- _WHAT TO WORK ON_: Only the closing portion of the entries is to be reproduced: the line containing "per millisecond. -/" through the very last line, exactly as written.

- _Stored data entries_:
[Start of Attachment]
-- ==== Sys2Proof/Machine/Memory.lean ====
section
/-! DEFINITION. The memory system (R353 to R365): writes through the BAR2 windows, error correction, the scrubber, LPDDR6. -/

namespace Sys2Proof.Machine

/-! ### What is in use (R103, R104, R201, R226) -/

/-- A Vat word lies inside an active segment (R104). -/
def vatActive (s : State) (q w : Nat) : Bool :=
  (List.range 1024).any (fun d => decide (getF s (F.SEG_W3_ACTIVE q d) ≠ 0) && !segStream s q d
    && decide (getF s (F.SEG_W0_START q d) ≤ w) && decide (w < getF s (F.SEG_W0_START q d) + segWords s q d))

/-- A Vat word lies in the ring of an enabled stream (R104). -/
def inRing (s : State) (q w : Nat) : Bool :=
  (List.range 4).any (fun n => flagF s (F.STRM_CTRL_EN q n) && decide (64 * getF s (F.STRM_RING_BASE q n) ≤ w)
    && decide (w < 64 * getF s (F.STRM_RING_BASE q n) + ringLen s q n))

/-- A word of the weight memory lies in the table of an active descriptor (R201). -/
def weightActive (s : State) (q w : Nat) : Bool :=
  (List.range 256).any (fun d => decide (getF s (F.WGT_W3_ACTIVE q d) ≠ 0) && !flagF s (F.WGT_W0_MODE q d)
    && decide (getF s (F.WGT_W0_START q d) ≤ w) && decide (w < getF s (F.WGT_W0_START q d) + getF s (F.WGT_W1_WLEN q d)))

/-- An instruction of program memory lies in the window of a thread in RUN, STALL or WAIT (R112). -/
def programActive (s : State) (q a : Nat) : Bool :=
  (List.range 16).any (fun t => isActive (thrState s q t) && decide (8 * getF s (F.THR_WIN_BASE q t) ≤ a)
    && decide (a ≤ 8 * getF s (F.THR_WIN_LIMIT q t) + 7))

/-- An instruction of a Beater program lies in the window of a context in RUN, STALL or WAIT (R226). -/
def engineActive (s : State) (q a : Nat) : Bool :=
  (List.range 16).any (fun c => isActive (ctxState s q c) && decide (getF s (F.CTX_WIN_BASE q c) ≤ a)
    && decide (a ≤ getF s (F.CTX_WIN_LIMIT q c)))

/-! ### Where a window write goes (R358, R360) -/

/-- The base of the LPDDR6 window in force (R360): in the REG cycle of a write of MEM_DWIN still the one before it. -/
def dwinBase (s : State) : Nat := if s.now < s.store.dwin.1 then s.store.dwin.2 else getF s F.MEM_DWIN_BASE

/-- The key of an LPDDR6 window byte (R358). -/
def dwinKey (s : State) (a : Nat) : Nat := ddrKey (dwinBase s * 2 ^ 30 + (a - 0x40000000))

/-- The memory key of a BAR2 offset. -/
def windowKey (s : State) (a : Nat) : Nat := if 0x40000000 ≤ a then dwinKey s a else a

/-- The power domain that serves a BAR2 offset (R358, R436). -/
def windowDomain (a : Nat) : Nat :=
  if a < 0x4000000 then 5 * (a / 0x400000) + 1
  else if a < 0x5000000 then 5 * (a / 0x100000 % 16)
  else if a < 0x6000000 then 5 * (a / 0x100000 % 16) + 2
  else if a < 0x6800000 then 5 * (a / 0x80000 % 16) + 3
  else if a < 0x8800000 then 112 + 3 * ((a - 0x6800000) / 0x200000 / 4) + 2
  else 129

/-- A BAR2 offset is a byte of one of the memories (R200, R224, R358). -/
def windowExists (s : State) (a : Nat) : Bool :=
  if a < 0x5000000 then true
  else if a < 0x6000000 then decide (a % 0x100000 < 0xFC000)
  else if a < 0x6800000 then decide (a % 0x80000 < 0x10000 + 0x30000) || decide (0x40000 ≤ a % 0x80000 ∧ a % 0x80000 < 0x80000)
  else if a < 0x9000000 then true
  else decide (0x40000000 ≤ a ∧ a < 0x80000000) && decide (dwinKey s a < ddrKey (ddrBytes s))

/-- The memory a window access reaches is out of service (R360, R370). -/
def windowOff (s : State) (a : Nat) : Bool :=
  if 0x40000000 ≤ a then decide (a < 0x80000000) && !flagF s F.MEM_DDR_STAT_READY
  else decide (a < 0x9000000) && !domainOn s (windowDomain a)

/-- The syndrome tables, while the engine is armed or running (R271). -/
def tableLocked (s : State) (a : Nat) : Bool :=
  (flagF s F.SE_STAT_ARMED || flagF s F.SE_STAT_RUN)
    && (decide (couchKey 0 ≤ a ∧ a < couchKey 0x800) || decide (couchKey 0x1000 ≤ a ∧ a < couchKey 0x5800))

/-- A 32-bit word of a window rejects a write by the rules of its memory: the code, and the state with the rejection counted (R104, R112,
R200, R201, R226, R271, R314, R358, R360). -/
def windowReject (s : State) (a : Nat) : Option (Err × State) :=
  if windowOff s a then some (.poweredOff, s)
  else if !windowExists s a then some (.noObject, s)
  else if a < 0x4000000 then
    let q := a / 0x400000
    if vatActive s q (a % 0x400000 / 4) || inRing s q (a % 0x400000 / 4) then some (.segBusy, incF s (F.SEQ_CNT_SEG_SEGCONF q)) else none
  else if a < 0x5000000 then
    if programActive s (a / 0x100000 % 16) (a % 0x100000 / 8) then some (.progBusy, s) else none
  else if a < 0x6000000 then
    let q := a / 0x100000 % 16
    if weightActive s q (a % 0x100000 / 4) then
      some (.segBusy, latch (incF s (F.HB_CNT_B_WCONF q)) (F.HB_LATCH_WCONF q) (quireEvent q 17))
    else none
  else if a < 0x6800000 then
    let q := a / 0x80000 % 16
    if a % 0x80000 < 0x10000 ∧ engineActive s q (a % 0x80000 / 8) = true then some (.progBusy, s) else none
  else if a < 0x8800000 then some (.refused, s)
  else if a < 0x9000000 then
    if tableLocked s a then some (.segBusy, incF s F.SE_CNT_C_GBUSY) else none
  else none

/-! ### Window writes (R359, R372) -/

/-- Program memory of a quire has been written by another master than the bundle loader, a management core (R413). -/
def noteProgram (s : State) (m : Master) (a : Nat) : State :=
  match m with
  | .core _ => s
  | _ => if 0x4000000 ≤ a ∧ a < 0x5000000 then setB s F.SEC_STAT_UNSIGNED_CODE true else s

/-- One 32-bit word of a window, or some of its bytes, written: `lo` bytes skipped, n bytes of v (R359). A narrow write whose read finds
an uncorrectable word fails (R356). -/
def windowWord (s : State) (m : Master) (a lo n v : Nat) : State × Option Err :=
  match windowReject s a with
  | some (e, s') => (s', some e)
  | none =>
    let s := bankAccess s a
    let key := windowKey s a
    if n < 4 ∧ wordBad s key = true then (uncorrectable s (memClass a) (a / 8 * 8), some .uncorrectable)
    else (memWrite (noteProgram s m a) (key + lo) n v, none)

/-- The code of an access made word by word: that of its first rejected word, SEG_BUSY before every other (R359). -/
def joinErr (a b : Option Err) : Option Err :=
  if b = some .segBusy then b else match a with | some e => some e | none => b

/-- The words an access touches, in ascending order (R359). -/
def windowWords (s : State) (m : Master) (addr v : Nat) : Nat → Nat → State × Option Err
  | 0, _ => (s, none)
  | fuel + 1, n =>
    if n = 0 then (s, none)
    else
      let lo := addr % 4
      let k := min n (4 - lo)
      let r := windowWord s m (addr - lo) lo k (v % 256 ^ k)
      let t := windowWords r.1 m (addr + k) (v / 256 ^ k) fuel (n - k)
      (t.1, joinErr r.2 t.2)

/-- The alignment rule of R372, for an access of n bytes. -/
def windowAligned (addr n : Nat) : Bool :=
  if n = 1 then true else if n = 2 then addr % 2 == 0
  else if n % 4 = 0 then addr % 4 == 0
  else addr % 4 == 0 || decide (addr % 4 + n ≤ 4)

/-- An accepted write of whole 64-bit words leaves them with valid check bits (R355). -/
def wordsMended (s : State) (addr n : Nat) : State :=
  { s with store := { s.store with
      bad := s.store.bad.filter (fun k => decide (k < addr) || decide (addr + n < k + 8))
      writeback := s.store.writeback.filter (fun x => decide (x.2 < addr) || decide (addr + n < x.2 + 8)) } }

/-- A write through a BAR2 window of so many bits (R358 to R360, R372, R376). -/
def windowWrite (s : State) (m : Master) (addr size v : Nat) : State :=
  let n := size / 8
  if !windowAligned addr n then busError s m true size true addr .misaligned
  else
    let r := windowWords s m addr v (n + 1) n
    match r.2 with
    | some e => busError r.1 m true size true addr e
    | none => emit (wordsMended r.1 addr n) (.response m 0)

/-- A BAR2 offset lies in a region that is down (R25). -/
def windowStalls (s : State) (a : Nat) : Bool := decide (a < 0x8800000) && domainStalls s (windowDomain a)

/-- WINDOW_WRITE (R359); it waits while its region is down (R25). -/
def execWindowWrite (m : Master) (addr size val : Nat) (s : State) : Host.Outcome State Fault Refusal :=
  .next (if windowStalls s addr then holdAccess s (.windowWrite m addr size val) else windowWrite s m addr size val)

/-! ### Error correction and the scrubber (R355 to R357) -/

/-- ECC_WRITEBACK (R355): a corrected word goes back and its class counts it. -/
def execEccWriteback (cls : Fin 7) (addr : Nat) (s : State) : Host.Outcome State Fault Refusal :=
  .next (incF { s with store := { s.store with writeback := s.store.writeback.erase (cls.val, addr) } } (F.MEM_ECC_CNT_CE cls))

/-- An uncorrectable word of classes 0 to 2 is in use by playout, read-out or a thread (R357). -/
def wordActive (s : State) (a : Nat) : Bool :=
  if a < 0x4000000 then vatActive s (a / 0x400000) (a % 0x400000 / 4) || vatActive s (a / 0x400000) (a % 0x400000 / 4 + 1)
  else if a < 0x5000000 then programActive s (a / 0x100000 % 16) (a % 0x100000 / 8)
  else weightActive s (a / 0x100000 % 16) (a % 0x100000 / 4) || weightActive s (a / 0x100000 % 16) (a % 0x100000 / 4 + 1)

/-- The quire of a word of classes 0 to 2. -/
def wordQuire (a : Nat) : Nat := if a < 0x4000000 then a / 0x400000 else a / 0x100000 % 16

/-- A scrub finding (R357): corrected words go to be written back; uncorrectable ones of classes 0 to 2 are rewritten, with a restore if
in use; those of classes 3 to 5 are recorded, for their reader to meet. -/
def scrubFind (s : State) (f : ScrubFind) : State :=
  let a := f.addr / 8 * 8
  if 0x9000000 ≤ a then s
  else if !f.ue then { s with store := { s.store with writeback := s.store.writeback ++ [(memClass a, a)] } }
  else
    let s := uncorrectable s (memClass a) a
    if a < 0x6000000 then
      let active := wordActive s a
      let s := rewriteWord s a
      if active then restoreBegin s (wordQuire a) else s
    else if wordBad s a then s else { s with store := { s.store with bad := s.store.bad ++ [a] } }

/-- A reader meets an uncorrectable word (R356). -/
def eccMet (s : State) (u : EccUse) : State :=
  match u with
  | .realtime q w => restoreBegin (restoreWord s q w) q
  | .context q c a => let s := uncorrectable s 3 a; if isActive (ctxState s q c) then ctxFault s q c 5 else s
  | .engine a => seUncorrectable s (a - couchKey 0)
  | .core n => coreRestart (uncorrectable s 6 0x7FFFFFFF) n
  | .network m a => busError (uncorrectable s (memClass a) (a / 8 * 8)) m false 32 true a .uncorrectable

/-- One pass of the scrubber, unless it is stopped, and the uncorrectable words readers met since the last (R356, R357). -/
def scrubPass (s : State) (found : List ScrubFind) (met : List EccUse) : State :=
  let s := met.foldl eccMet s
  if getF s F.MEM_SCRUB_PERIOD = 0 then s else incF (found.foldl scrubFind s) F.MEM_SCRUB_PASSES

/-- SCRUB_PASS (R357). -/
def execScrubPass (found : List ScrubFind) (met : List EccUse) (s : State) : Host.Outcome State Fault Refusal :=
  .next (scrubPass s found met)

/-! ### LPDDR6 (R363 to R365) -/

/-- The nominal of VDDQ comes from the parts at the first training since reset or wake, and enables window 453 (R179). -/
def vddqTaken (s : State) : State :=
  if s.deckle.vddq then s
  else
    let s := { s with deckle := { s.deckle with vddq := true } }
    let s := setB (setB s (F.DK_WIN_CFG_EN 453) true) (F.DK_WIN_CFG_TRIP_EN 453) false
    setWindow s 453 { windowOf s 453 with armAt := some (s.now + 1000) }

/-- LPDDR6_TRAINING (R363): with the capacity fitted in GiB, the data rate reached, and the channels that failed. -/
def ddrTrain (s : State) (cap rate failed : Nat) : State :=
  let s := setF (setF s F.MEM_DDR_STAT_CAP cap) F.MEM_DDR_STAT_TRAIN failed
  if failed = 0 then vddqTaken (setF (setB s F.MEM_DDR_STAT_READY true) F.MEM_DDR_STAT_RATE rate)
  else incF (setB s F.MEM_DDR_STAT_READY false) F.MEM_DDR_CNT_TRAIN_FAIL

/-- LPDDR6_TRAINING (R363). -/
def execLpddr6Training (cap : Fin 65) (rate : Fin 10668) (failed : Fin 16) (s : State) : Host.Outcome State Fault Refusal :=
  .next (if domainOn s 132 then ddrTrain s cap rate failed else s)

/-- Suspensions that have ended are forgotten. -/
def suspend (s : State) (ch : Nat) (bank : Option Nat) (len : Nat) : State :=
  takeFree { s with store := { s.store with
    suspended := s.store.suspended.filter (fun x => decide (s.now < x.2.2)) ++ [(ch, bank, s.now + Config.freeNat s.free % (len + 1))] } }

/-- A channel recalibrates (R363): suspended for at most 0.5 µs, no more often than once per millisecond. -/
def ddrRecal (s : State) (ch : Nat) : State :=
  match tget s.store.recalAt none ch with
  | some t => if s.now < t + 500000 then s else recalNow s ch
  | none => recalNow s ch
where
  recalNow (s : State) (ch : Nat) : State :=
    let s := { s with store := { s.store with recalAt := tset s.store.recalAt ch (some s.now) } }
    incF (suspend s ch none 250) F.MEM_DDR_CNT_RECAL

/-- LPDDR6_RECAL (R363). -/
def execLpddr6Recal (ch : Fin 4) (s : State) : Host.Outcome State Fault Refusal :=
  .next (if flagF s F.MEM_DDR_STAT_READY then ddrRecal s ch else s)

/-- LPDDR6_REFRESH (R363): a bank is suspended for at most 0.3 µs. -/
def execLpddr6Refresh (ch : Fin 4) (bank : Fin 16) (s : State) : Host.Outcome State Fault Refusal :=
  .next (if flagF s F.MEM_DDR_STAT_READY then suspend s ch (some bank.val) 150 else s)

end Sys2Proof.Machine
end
[End of Attachment]
- _TASK OUTPUT_:
/-- A channel recalibrates (R363): suspended for at most 0.5 µs, no more often than once per millisecond. -/
def ddrRecal (s : State) (ch : Nat) : State :=
  match tget s.store.recalAt none ch with
  | some t => if s.now < t + 500000 then s else recalNow s ch
  | none => recalNow s ch
where
  recalNow (s : State) (ch : Nat) : State :=
    let s := { s with store := { s.store with recalAt := tset s.store.recalAt ch (some s.now) } }
    incF (suspend s ch none 250) F.MEM_DDR_CNT_RECAL

/-- LPDDR6_RECAL (R363). -/
def execLpddr6Recal (ch : Fin 4) (s : State) : Host.Outcome State Fault Refusal :=
  .next (if flagF s F.MEM_DDR_STAT_READY then ddrRecal s ch else s)

/-- LPDDR6_REFRESH (R363): a bank is suspended for at most 0.3 µs. -/
def execLpddr6Refresh (ch : Fin 4) (bank : Fin 16) (s : State) : Host.Outcome State Fault Refusal :=
  .next (if flagF s F.MEM_DDR_STAT_READY then suspend s ch (some bank.val) 150 else s)

end Sys2Proof.Machine
end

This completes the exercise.